N-point cubature on the sphere

• N: number of nodes
• method: cubature method (only 'gl' currently implemented)

Returns a Cubature object containing 2 arrays (N'x3 nodes and N'x1 weights), N'≈N Note: using array instead of tuple for weights because we'll use them in a scalar product in orientation-averaging For nodes there is less of a reason, but it can be convenient to visualise the nodes.
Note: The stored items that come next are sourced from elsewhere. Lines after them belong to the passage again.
/-- DONE_SEND: in the tick after the end of a target's commit (R437). -/
def doneSend (s : State) : State :=
  match s.lnk.target with
  | none => s
  | some t =>
    match t.due with
    | none => s
    | some d =>
      if d < s.time.ticks then
        let s := setIrq lnkPg 19 { s with lnk := { s.lnk with target := some { t with due := none } } }
        if t.coord = linkAddr s then countDone t.coord t.outcome (t.results.any fun r => decide (r ≠ 0)) s
        else sendFrame [0, 1] 0x33 t.coord (doneBody t.cid t.outcome t.results) s
      else s

/-- DONE_RECEIVE (R435). -/
def doneReceive (port : Nat) (f : LinkFrame) (s : State) : State :=
  receiveFrame port 0x33 0 f (fun s =>
    match s.lnk.commit with
    | some c =>
      if forMe f s && decide (c.cid = bodyN f 0 2) then
        countDone f.origin.toNat (bodyN f 2 1) (decide (bodyN f 4 16 ≠ 0)) s
      else s
    | none => s) s

/-! ### Fault broadcast -/

/-- FAULT_FRAME_SEND: at most one frame per tick, at most 8 entries (R438). -/
def faultSend (s : State) : State :=
  let es := s.flt.fbOut.take 8
  if es = [] ∨ s.lnk.fbSent = some s.time.ticks then s
  else
    let ent (h : HistEntry) : List Byte := natBytes 4 h.seq ++ natBytes 2 h.src ++ natBytes 2 h.kind ++ natBytes 2 h.addr
      ++ natBytes 1 h.sev ++ natBytes 1 h.phase ++ natBytes 4 h.tick
    let s := { s with flt := { s.flt with fbOut := s.flt.fbOut.drop 8 }, lnk := { s.lnk with fbSent := some s.time.ticks } }
    sendFrame [0, 1] 0x40 255 (natBytes 1 es.length ++ es.flatMap ent) s

/-- FAULT_FRAME_RECEIVE (R438). -/
def faultReceive (port : Nat) (f : LinkFrame) (s : State) : State :=
  receiveFrame port 0x40 0 f (fun s =>
    let a := f.origin.toNat
    forN (bodyN f 0 1) (fun i s =>
      let sev := bodyN f (11 + 16 * i) 1
      if bitAt (getF LNK.RFMASK_MASK lnkPg 0 s) a && decide (getF LNK.FCFG_RF_MIN lnkPg 0 s ≤ sev) then
        let s := setF LNK.RF_LAST_KIND lnkPg 0 (bodyN f (7 + 16 * i) 2) (setF LNK.RF_LAST_ORIGIN lnkPg 0 a
          (setF LNK.RF_LAST_SEV lnkPg 0 sev s))
        raise lnkPg 0xFF kLnkRemoteFault (a * 256 + sev % 8) (setIrq lnkPg 22 s)
      else s) s) s

end Sys2Proof.Machine
end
The cubature is normalised by 4π such that a unit integrand approximates 1.

Examples

julia> cubature_sphere(6)
(nodes = SVector{3, Float64}[[0.43625314334650644, 2.1862760354652844, 0.0], [0.43625314334650644, 0.9553166181245093, 0.0], [2.0735107047038173, 2.1862760354652844, 0.0], [2.0735107047038173, 0.9553166181245093, 0.0], [4.2096746024757685, 2.1862760354652844, 0.0], [4.2096746024757685, 0.9553166181245093, 0.0], [5.846932163833079, 2.1862760354652844, 0.0], [5.846932163833079, 0.9553166181245093, 0.0]], weights = [0.08696371128436346, 0.08696371128436346, 0.16303628871563655, 0.16303628871563655, 0.16303628871563655, 0.16303628871563655, 0.08696371128436346, 0.08696371128436346])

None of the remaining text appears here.